FP-VEC: Fingerprinting Large Language Models via Efficient Vector Addition

Zhenhua Xu,Wenpeng Xing,Zhebo Wang,Chang Hu,Chen Jie,Meng Han
2024-09-13
Abstract:Training Large Language Models (LLMs) requires immense computational power and vast amounts of data. As a result, protecting the intellectual property of these models through fingerprinting is essential for ownership authentication. While adding fingerprints to LLMs through fine-tuning has been attempted, it remains costly and unscalable. In this paper, we introduce FP-VEC, a pilot study on using fingerprint vectors as an efficient fingerprinting method for LLMs. Our approach generates a fingerprint vector that represents a confidential signature embedded in the model, allowing the same fingerprint to be seamlessly incorporated into an unlimited number of LLMs via vector addition. Results on several LLMs show that FP-VEC is lightweight by running on CPU-only devices for fingerprinting, scalable with a single training and unlimited fingerprinting process, and preserves the model's normal behavior. The project page is available at <a class="link-external link-https" href="https://fingerprintvector.github.io" rel="external noopener nofollow">this https URL</a> .

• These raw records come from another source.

-- ==== Sys2Proof/Machine/Calibration.lean ====
section
/-! DEFINITION. Self-calibration, calibration rows and reserve cores (R240 to R275, R602). -/

set_option Elab.async false

namespace Sys2Proof.Machine

/-! ### Calibration rows (R255 to R258) -/

def State.rowsOf (s : State) (d : Nat) : Rows := tget {} s.rows d
def State.modRows (s : State) (d : Nat) (f : Rows → Rows) : State := { s with rows := tmod {} s.rows d f }

/-- The row in force: the highest verified one (R258). -/
def Rows.inForce (r : Rows) : Nat := r.verified.foldl max 0

/-- What is read of a byte: the majority of each bit's three fuses (R255). -/
def FuseByte.read (f : FuseByte) : Byte := (f.a &&& f.b) ||| (f.b &&& f.c) ||| (f.a &&& f.c)
/-- The bits whose three fuses do not all agree (R274). -/
def FuseByte.split (f : FuseByte) : Nat := ones ((f.a ^^^ f.b) ||| (f.b ^^^ f.c)).toNat 8

/-- A burn of x, which only turns bits to one (R255). Complete, at most one fuse of a bit stays behind, so the read-back matches; broken off,
some of the fuses are burnt. Which ones is a free value m. -/
def FuseByte.burn (f : FuseByte) (x : Byte) (m : Nat) (complete : Bool) : FuseByte :=
  let p := BitVec.ofNat 8 m
  let q := BitVec.ofNat 8 (m / 256)
  let r := BitVec.ofNat 8 (m / 65536)
  if complete then { a := f.a ||| (x &&& ~~~(p &&& q)), b := f.b ||| (x &&& ~~~(p &&& ~~~q)), c := f.c ||| (x &&& ~~~(~~~p &&& q)) }
  else { a := f.a ||| (x &&& p), b := f.b ||| (x &&& q), c := f.c ||| (x &&& r) }

/-- The fuses of a byte of a row: row 0 as the factory burnt it, a blank row zero (R255, log 14). -/
def Rows.fuse (x : Rows) (d row i : Nat) : FuseByte :=
  match x.fuses.find? (fun e => e.1 = row) with
  | some e => e.2.getD i {}
  | none =>
    let f := fun (copy : Nat) => BitVec.ofNat 8 (Config.factoryFuse d copy i)
    if row = 0 then { a := f 0, b := f 1, c := f 2 } else {}

/-- One byte of a row as read. -/
def Rows.byte (x : Rows) (d row i : Nat) : Nat := (x.fuse d row i).read.toNat
def Rows.image (x : Rows) (d row : Nat) : List Byte := (List.range 2048).map (fun i => (x.fuse d row i).read)

/-- A row read as all zeros. -/
def Rows.blank (x : Rows) (d row : Nat) : Bool := (x.image d row).all (· = 0)

/-- The check of R258: MAGIC, ROW, FORMAT and CRC. -/
def Rows.valid (x : Rows) (d row : Nat) : Bool :=
  let img := x.image d row
  leNat (img.take 2) = 0x4B59 && x.byte d row 2 = row && x.byte d row 3 = 1 && leNat (img.drop 2044) = crc32c (img.take 2044)

/-- The burn of an image into a row, complete or broken off, with free values from a seed on. -/
def Rows.burn (x : Rows) (d row : Nat) (img : List Byte) (seed : Nat) (complete : Bool) : Rows :=
  { x with
    burning := none
    fuses := tset x.fuses row ((List.range 2048).map (fun i =>
      (x.fuse d row i).burn (img.getD i 0) (Config.freeVal (seed + i)) complete)) }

Cryptography and Security,Computation and Language,Machine Learning
What problem does this paper attempt to address?
The problem that this paper attempts to solve is: how to embed fingerprints in large - language models (LLMs) efficiently and scalably to protect the intellectual property rights of these models and verify their ownership. ### Problem Background Training large - language models (LLMs) requires huge computational resources and a large amount of data. Therefore, it is crucial to protect the intellectual property rights of these models through fingerprint technology. Existing methods mainly add fingerprints through fine - tuning, but this is both expensive and not scalable. ### Solution Proposed in the Paper The paper introduces a new fingerprint embedding method - FP - V EC (Fingerprint Vector Embedding via Efficient Vector Addition). This method generates a fingerprint vector and adds this vector seamlessly to multiple downstream models, thereby achieving efficient fingerprint embedding. Specifically: 1. **Generation of Fingerprint Vector**: Generate a compact fingerprint vector by subtracting the parameters of the base model from the fingerprinted model parameters. 2. **Fingerprint Transmission**: Add the generated fingerprint vector to the parameters of other downstream models, and the fingerprint can be quickly embedded without re - fine - tuning. ### Main Contributions - **Efficiency**: FP - V EC can run on CPU - only devices and complete fingerprint embedding in just a few seconds, greatly reducing the demand for computational resources. - **Scalability**: The fingerprint vector generated by one - time training can be applied to an unlimited number of downstream models. - **Performance Preservation**: After fingerprint embedding, the normal behavior and performance of the model are hardly affected. - **Robustness**: The fingerprinted model has strong resistance to key - guessing attacks. ### Experimental Results Experiments show that FP - V EC can not only successfully embed fingerprints in multiple LLMs but also maintain the performance of the models in different tasks. In addition, this method performs excellently in terms of efficiency, can complete fingerprint embedding in a short time, and can also run efficiently on CPU - only devices. In general, FP - V EC provides a lightweight, scalable and efficient solution for protecting the intellectual property rights of large - language models.